How to subtract a number from all elements in a DataFrame with pandas?
我正在尝试使用 pandas 从 DataFrame 中的所有元素中减去一个数字。但是,只有第一个元素被减去,其他元素得到 NaN
.
这是数据:
DataFrame_3x5.csv
A B C
0.1 0.3 0.5
0.2 0.4 0.6
0.3 0.5 0.7
0.4 0.6 0.8
0.5 0.7 0.9
这是我的代码:
import pandas as pd
data = pd.read_csv(r"DataFrame_3x5.csv")
df = pd.DataFrame(data)
medianList = pd.DataFrame()
for i in range(0, data.shape[1]):
medianList = medianList.append([df.iloc[:,i].median()], ignore_index=True)
for i in range(0, data.shape[1]):
print(data.iloc[:,i])
print(medianList.iloc[i])
print(data.iloc[:,i] - medianList.iloc[i])
# print(data.iloc[:,i].sub([medianList.iloc[i]], axis='columns')) # doesn't work
结果如下:
0 0.1
1 0.2
2 0.3
3 0.4
4 0.5
Name: A, dtype: float64
0 0.3
Name: 0, dtype: float64
0 -0.2
1 NaN
2 NaN
3 NaN
4 NaN
dtype: float64
0 0.3
1 0.4
2 0.5
3 0.6
4 0.7
Name: B, dtype: float64
0 0.5
Name: 1, dtype: float64
0 -0.2
1 NaN
2 NaN
3 NaN
4 NaN
dtype: float64
0 0.5
1 0.6
2 0.7
3 0.8
4 0.9
Name: C, dtype: float64
0 0.7
Name: 2, dtype: float64
0 -0.2
1 NaN
2 NaN
3 NaN
4 NaN
dtype: float64
我的期望:
0 -0.2
1 -0.1
2 0.0
3 0.1
4 0.2
根据this site,
print(data.iloc[:,i].sub([medianList.iloc[i]], axis='columns'))
... 应该可以,但实际上会产生错误:
ValueError: No axis named columns for object type <class 'pandas.core.series.Series'>
我不知道该怎么办了。
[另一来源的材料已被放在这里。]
@[simp] theorem State.ctx_modCtx_same (c : Nat) (f : Ctx → Ctx) : (s.modCtx c f).ctx c = f (s.ctx c) :=
  SMap.get_set_same _ _ _ _

@[simp] theorem State.port_modPort_same (p : Nat) (f : Port → Port) : (s.modPort p f).port p = f (s.port p) :=
  SMap.get_set_same _ _ _ _

theorem State.port_modPort_other (p q : Nat) (f : Port → Port) (h : q ≠ p) : (s.modPort p f).port q = s.port q :=
  SMap.get_set_other _ _ _ _ _ h

@[simp] theorem State.engine_modEngine_same (n e : Nat) (f : Engine → Engine) :
    (s.modEngine n e f).engine n e = f (s.engine n e) := SMap.get_set_same _ _ _ _

@[simp] theorem State.stackU_modStack_same (n : Nat) (f : Stack → Stack) : (s.modStack n f).stackU n = f (s.stackU n) :=
  SMap.get_set_same _ _ _ _

@[simp] theorem State.stream_modStream_same (q : Nat) (f : Stream → Stream) : (s.modStream q f).stream q = f (s.stream q) :=
  SMap.get_set_same _ _ _ _

@[simp] theorem State.grp_modGrp_same (g : Nat) (f : SigGrp → SigGrp) : (s.modGrp g f).grp g = f (s.grp g) :=
  SMap.get_set_same _ _ _ _

/-- Registers and tiles are read through one field each. -/
theorem State.reg_congr {s u : State} (h : s.regs = u.regs) (a : Nat) : s.reg a = u.reg a := by unfold State.reg; rw [h]
theorem State.tile_congr {s u : State} (h : s.tiles = u.tiles) (t : Nat) : s.tile t = u.tile t := by unfold State.tile; rw [h]

@[simp] theorem State.reg_setTile (t : Nat) (x : Tile) (a : Nat) : (s.setTile t x).reg a = s.reg a := (rfl)
@[simp] theorem State.reg_modTile (t : Nat) (f : Tile → Tile) (a : Nat) : (s.modTile t f).reg a = s.reg a := (rfl)
@[simp] theorem State.reg_emit (o : Out) (a : Nat) : (s.emit o).reg a = s.reg a := (rfl)
@[simp] theorem State.tile_setReg (a : Nat) (v : BitVec 64) (t : Nat) : (s.setReg a v).tile t = s.tile t := (rfl)
@[simp] theorem State.tile_setFld (f : Fld) (v : Nat) (t : Nat) : (s.setFld f v).tile t = s.tile t := (rfl)
@[simp] theorem State.fld_setTile (t : Nat) (x : Tile) (f : Fld) : (s.setTile t x).fld f = s.fld f := (rfl)
@[simp] theorem State.fld_modTile (t : Nat) (g : Tile → Tile) (f : Fld) : (s.modTile t g).fld f = s.fld f := (rfl)
@[simp] theorem State.fld_emit (o : Out) (f : Fld) : (s.emit o).fld f = s.fld f := (rfl)

end Sys2Proof.Machine
end

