theorem State.bridgeShown_spec (s : State) (ok : BitVec 32) :
    (s.bridgeShown ok).fld GBRIDGE_LINKOK = ok.toNat ∧ ((s.bridgeShown ok).flag GSTAT_BRDEG = false ↔ ok = BitVec.allOnes 32) := by
  have hregs : ({ s.setFld GBRIDGE_LINKOK ok.toNat with bridgeDone := true } : State).regs = (s.setFld GBRIDGE_LINKOK ok.toNat).regs := rfl
  refine ⟨?_, ?_⟩
  · rw [State.bridgeShown, State.fld_setFld_apart _ _ (by decide), State.fld_congr hregs, State.fld_setFld_same _ _ _ (by decide)]
    exact Nat.mod_eq_of_lt ok.isLt
  · rw [State.bridgeShown, State.flag_setFld_same _ _ _ (by decide)]
    split
    · next h => exact ⟨fun _ => h, fun _ => rfl⟩
    · next h => exact ⟨nofun, fun h' => absurd h' h⟩

theorem State.fld_orFld_apart (s : State) {f g : Fld} (v : Nat) (h : f.apart g = true) : (s.orFld f v).fld g = s.fld g :=
  s.fld_setFld_apart _ h

/-- A slot is tried (R486). -/
def State.slotTried (s : State) (k : Nat) : State := s.orFld CSTAT_TRIED (2 ^ k)

/-- What a slot holds does not hang on which slots have been tried. -/
theorem State.imageCheck_slotTried (s : State) (k j : Nat) : (s.slotTried k).imageCheck j = s.imageCheck j := by
  have hstep : (s.slotTried k).stepc = s.stepc := s.fld_orFld_apart _ (by decide)
  have hbytes : ∀ o n, (s.slotTried k).slotBytes j o n = s.slotBytes j o n := fun _ _ => rfl
  simp only [State.imageCheck, hstep, hbytes]

/-- An accepted slot's image waits to be applied. -/
def State.slotTaken (s : State) (k : Nat) (im : Image) : State :=
  { (s.setFld CSTAT_SLOT k).setFld CSTAT_SRC 0 with boot := .accepted, imgNext := some im, imgSlot := none }

/-- The factory defaults wait to be applied (R486). -/
def State.defaultsTaken (s : State) : State :=
  { ((s.setFld GSTAT_CFGDEF 1).setFld CSTAT_SRC 1).primReport 0xA1 3 0 0 with boot := .accepted, imgNext := some Image.factory, imgSlot := none }

theorem exec_imageReadDone_ok {s : State} {k : Nat} {e : Bool} {im : Image} (hboot : s.boot = .reading) (hslot : s.imgSlot = some k)
    (hread : (if e then Except.error 11 else s.imageCheck k) = .ok im) :
    exec (.imageReadDone e) s = .next ((s.slotTried k).slotTaken k im) := by
  have hcheck : (if e then Except.error 11 else (s.slotTried k).imageCheck k) = .ok im := by rw [State.imageCheck_slotTried]; exact hread
  have hno : ¬ s.boot ≠ .reading := fun h => h hboot
  change execImageReadDone e s = _
  simp only [execImageReadDone, if_neg hno, hslot]
  change Host.Outcome.next (match (if e then Except.error 11 else (s.slotTried k).imageCheck k) with | .ok _ => _ | .error _ => _) = _
  rw [hcheck]
  rfl

theorem exec_imageReadDone_error {s : State} {k code : Nat} {e : Bool} (hboot : s.boot = .reading) (hslot : s.imgSlot = some k)
    (hread : (if e then Except.error 11 else s.imageCheck k) = .error code) :
    exec (.imageReadDone e) s = .next (if s.fld CSTAT_TRIED == 0 then { (s.slotTried k).rejectSlot k code with imgSlot := some (1 - k) }
      else ((s.slotTried k).rejectSlot k code).defaultsTaken) := by
  have hcheck : (if e then Except.error 11 else (s.slotTried k).imageCheck k) = .error code := by
    rw [State.imageCheck_slotTried]; exact hread
  have hno : ¬ s.boot ≠ .reading := fun h => h hboot
  change execImageReadDone e s = _
  simp only [execImageReadDone, if_neg hno, hslot]
  change Host.Outcome.next (match (if e then Except.error 11 else (s.slotTried k).imageCheck k) with | .ok _ => _ | .error _ => _) = _
  rw [hcheck]
  rfl

theorem State.slotTaken_spec (s : State) {k : Nat} (hk : k < 2) (im : Image) :
    (s.slotTaken k im).fld CSTAT_SLOT = k ∧ (s.slotTaken k im).fld CSTAT_SRC = 0 ∧ s.sameRegs (s.slotTaken k im) [aCSTAT] := by
  have hregs : (s.slotTaken k im).regs = ((s.setFld CSTAT_SLOT k).setFld CSTAT_SRC 0).regs := rfl
  refine ⟨?_, ?_, fun a ha => ?_⟩
  · rw [State.fld_congr hregs, State.fld_setFld_apart _ _ (by decide), State.fld_setFld_same _ _ _ (by decide)]
    exact Nat.mod_eq_of_lt hk
  · rw [State.fld_congr hregs, State.fld_setFld_same _ _ _ (by decide)]; rfl
  · rw [State.reg_congr hregs]
    exact State.sameRegs_setFld (State.sameRegs_setFld (s.sameRegs_refl _) (by decide) _) (by decide) _ a ha

/-- A slot's field of rejection codes (Table 16.3). -/
def rejField (k : Nat) : Fld := if k = 0 then CSTAT_REJ0 else CSTAT_REJ1

theorem rejField_w (k : Nat) : (rejField k).w = 4 ∧ (rejField k).lo + (rejField k).w ≤ 64 := by
  unfold rejField
  split <;> decide

theorem State.rejectSlot_eq (s : State) (k code : Nat) :
    s.rejectSlot k code = (s.setFld (rejField k) code).primReport 0xA0 2 (slotBase k) (k + 16 * code) := by
  unfold State.rejectSlot rejField
  split <;> rfl

theorem State.rejectSlot_fld (s : State) (k code : Nat) : (s.rejectSlot k code).fld (rejField k) = code % 16 := by
  obtain ⟨hw, hfit⟩ := rejField_w k
  have hregs : (s.rejectSlot k code).regs = (s.setFld (rejField k) code).regs := by rw [State.rejectSlot_eq]; rfl
  rw [State.fld_congr hregs, State.fld_setFld_same _ _ _ hfit, hw]
  rfl

theorem State.defaultsTaken_spec (s : State) (k : Nat) :
    s.defaultsTaken.fld (rejField k) = s.fld (rejField k) ∧ s.defaultsTaken.flag GSTAT_CFGDEF = true ∧ s.defaultsTaken.fld CSTAT_SRC = 1 := by
  have hregs : s.defaultsTaken.regs = ((s.setFld GSTAT_CFGDEF 1).setFld CSTAT_SRC 1).regs := rfl
  refine ⟨?_, ?_, ?_⟩
  · rw [State.fld_congr hregs]
    unfold rejField
    split <;> rw [State.fld_setFld_apart _ _ (by decide), State.fld_setFld_apart _ _ (by decide)]
  · rw [State.flag_congr hregs, State.flag_setFld_apart _ _ (by decide), State.flag_setFld_same _ _ _ (by decide)]; rfl
  · rw [State.fld_congr hregs, State.fld_setFld_same _ _ _ (by decide)]; rfl

/-! ## What the records of an image write (R485, R493) -/

/-- u is s but for contexts, keys, stack units, reports and registers at addresses that p holds of. -/
def State.OnlyLoaded (p : Nat → Prop) (s u : State) : Prop :=
  (∃ rs cx ks sx l, u = { s with regs := rs, ctxs := cx, keys := ks, stx := sx, reports := l }) ∧ ∀ a, ¬ p a → u.reg a = s.reg a

section
variable {p q : Nat → Prop} {s u v : State}

theorem State.OnlyLoaded.refl (p : Nat → Prop) (s : State) : State.OnlyLoaded p s s :=
  ⟨⟨s.regs, s.ctxs, s.keys, s.stx, s.reports, rfl⟩, fun _ _ => rfl⟩

theorem State.OnlyLoaded.trans (h : State.OnlyLoaded p s u) (k : State.OnlyLoaded p u v) : State.OnlyLoaded p s v := by
  obtain ⟨⟨_, _, _, _, _, rfl⟩, hregs⟩ := h
  obtain ⟨⟨rs, cx, ks, sx, l, rfl⟩, hregs'⟩ := k
  exact ⟨⟨rs, cx, ks, sx, l, rfl⟩, fun a ha => (hregs' a ha).trans (hregs a ha)⟩

theorem State.OnlyLoaded.mono (h : State.OnlyLoaded p s u) (hpq : ∀ a, p a → q a) : State.OnlyLoaded q s u :=
  ⟨h.1, fun a ha => h.2 a fun hp => ha (hpq a hp)⟩

theorem State.OnlyLoaded.fld (h : State.OnlyLoaded p s u) {f : Fld} (hf : ¬ p f.addr) : u.fld f = s.fld f :=
  State.fld_of_reg (h.2 _ hf)

/-- What a load of an image leaves alone. -/
theorem State.OnlyLoaded.rest (h : State.OnlyLoaded p s u) :
    u.boot = s.boot ∧ u.img = s.img ∧ u.imgNext = s.imgNext ∧ u.bridgeDone = s.bridgeDone ∧ u.tiles = s.tiles ∧ u.stk = s.stk := by
  obtain ⟨⟨_, _, _, _, _, rfl⟩, -⟩ := h
  exact ⟨rfl, rfl, rfl, rfl, rfl, rfl⟩

theorem State.onlyLoaded_setReg (s : State) {a : Nat} (ha : p a) (w : BitVec 64) : State.OnlyLoaded p s (s.setReg a w) :=
  ⟨⟨_, s.ctxs, s.keys, s.stx, s.reports, rfl⟩, fun b hb => s.reg_setReg_other a b w fun e => hb (e ▸ ha)⟩

theorem State.onlyLoaded_setFld (s : State) {f : Fld} (hf : p f.addr) (n : Nat) : State.OnlyLoaded p s (s.setFld f n) :=
  s.onlyLoaded_setReg hf _

/-- Two writes in a row. -/
theorem State.OnlyLoaded.setFld (h : State.OnlyLoaded p s u) {f : Fld} (hf : p f.addr) (n : Nat) : State.OnlyLoaded p s (u.setFld f n) :=
  h.trans (u.onlyLoaded_setFld hf n)

theorem State.onlyLoaded_modCtx (s : State) (c : Nat) (f : Ctx → Ctx) : State.OnlyLoaded p s (s.modCtx c f) :=
  ⟨⟨s.regs, _, s.keys, s.stx, s.reports, rfl⟩, fun _ _ => rfl⟩

theorem State.onlyLoaded_primReport (s : State) (typ sev addr detail : Nat) : State.OnlyLoaded p s (s.primReport typ sev addr detail) :=
  ⟨⟨s.regs, s.ctxs, s.keys, s.stx, _, rfl⟩, fun _ _ => rfl⟩

theorem State.onlyLoaded_each {α : Type} {f : State → α → State} {l : List α} (step : ∀ s, ∀ x ∈ l, State.OnlyLoaded p s (f s x)) (s : State) :
    State.OnlyLoaded p s (s.each l f) :=
  foldl_rel (State.OnlyLoaded.refl p) State.OnlyLoaded.trans step s

theorem State.onlyLoaded_applyFields (s : State) {im : Image} (hf : ∀ f ∈ im.fields, p f.addr) (hscale : p aGLSCALE) :
    State.OnlyLoaded p s (s.applyFields im) := by
  have hfields := State.onlyLoaded_each (p := p) (f := fun s (f : FieldSet) => s.setFld ⟨f.addr, f.lo, f.w⟩ f.v)
    (fun s f h => s.onlyLoaded_setFld (f := ⟨f.addr, f.lo, f.w⟩) (hf f h) f.v) s
  unfold State.applyFields
  dsimp only
  split
  · exact hfields
  · exact hfields.setFld hscale _

theorem State.onlyLoaded_applyTables (s : State) {im : Image}
    (ht : ∀ e ∈ im.tables, ∀ k < e.2.length, p (e.1 + k - (e.1 + k) % 8)) (hpart : ∀ n < 16, p (aXPART (n * 8 + 0))) :
    State.OnlyLoaded p s (s.applyTables im) := by
  refine (State.onlyLoaded_each (fun s e he => State.onlyLoaded_each (fun s b hb => ?byte) s) s).trans
    (State.onlyLoaded_each (fun s n hn => ?ver) _)
  case byte =>
    have hlt : b.2 < e.2.length := by
      have := List.snd_lt_of_mem_zipIdx hb
      omega
    exact s.onlyLoaded_setFld (f := ⟨_, _, 8⟩) (ht e he b.2 hlt) _
  case ver =>
    split
    · exact State.OnlyLoaded.refl p s
    · exact s.onlyLoaded_setReg (hpart n (List.mem_range.mp hn)) _

theorem State.onlyLoaded_applyPlans (s : State) (hplan : ∀ a, aFPLAN 0 ≤ a → a < aFPLAN 8192 → p a) : State.OnlyLoaded p s s.applyPlans := by
  refine State.onlyLoaded_each (fun s q hq => ?_) s
  have hq := List.mem_range.mp hq
  dsimp only
  split
  · exact State.OnlyLoaded.refl p s
  · refine State.onlyLoaded_each (fun s i hi => s.onlyLoaded_setReg (hplan _ ?_ ?_) _) s
    all_goals
      have hi := List.mem_range.mp hi
      simp only [List.length_append, List.length_flatten, List.map_replicate, List.sum_replicate, List.length_replicate, leBytes, List.length_map,
        List.length_range, List.length_cons, List.length_nil, smul_eq_mul] at hi
      simp only [aFPLAN]
      omega

theorem State.onlyLoaded_applyParams (s : State) (im : Image) (hctl : p aPCTL) (hcfg : p aPCFG) : State.OnlyLoaded p s (s.applyParams im) := by
  have heff : State.OnlyLoaded p s (if im.params.any fun e => e.1 == 0x0100 then s.setFld PCTL_EFF (im.param 0x0100 0) else s) := by
    split
    · exact s.onlyLoaded_setFld hctl _
    · exact State.OnlyLoaded.refl p s
  exact ((((heff.setFld (f := PCFG_PSUST) hcfg _).setFld (f := PCFG_PPEAK) hcfg _).setFld (f := PCFG_CREDMIN) hcfg _).setFld
    (f := PCFG_THROTT) hcfg _).setFld (f := PCFG_TD) hcfg _
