-- ==== Sys2Proof/Machine/Regs.lean ====
section
/-! DEFINITION. The register map: the name of every register field of the spec (its register, its lowest
bit and its width) and the table of all registers with their access masks, reset values, power
domains and reset classes (R11, R407, Tables 19-2 to 19-5 and the register table of each chapter).
A register of function 0 is keyed by its BAR0 offset, one of function 1 by its offset plus 2^32. -/

namespace Sys2Proof.Machine

/-- The key of offset `o` of function 1's BAR0. -/
def f1 (o : Nat) : Nat := 4294967296 + o

/-- A register field: the key of its register, its lowest bit, its width. -/
structure Field where
  addr : Nat
  lo : Nat
  w : Nat
  deriving DecidableEq, Repr

/-- A row of the register map. It stands for `n1 * n2` registers at `base + s1 * i + s2 * j`.
`dom`: the power domain of Table 18-1; 100: the pair domain of port `i`; 101: the domain of Arcade
instance `i` (R17, R281). `reach`: 0 fuses, kept by every reset; 1 reset by PORST_N alone; 2 also by
WARM_N and the mailbox restart; 3 also by the function-level reset of its function (Table 02-12). -/
structure Row where
  name : String
  base : Nat
  n1 : Nat
  s1 : Nat
  n2 : Nat
  s2 : Nat
  rw : Nat
  rwl : Nat
  w1c : Nat
  w1s : Nat
  wo : Nat
  ro : Nat
  reset : Nat
  dom : Nat
  reach : Nat
  deriving DecidableEq, Repr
请帮我。谢谢。
我想如果你先尝试 dropna
然后简单地减去它就可以了
df=df.dropna(how='any')
df['Sub']=int(df['A']) - int(df['B']) - int(df['C'])
你可以这样做:
df - df.median(axis=0)
和 pandas 会处理用于计算值的轴
一个简单的解决方案:
import pandas as pd
df = pd.read_csv(r"DataFrame_3x5.csv")
df['A'] - df['A'].median()
import pandas as pd
data = pd.read_csv(r"DataFrame_3x5.csv")
df = pd.DataFrame(data)
medianList = pd.DataFrame()
for i in range(0, data.shape[1]):
medianList = medianList.append([df.iloc[:,i].median()], ignore_index=True)
df1 = pd.DataFrame(columns=['A'])
j=0
for i in range(0, data.shape[0]):
print(data['A'].iloc[i]) # one column
print(medianList.iloc[i]) #1 value
print(data['A'].iloc[i] - medianList.iloc[j])
我正在尝试使用 pandas 从 DataFrame 中的所有元素中减去一个数字。但是,只有第一个元素被减去,其他元素得到 NaN
.
这是数据: DataFrame_3x5.csv
A B C
0.1 0.3 0.5
0.2 0.4 0.6
0.3 0.5 0.7
0.4 0.6 0.8
0.5 0.7 0.9
这是我的代码:
import pandas as pd
data = pd.read_csv(r"DataFrame_3x5.csv")
df = pd.DataFrame(data)
medianList = pd.DataFrame()
for i in range(0, data.shape[1]):
medianList = medianList.append([df.iloc[:,i].median()], ignore_index=True)
for i in range(0, data.shape[1]):
print(data.iloc[:,i])
print(medianList.iloc[i])
print(data.iloc[:,i] - medianList.iloc[i])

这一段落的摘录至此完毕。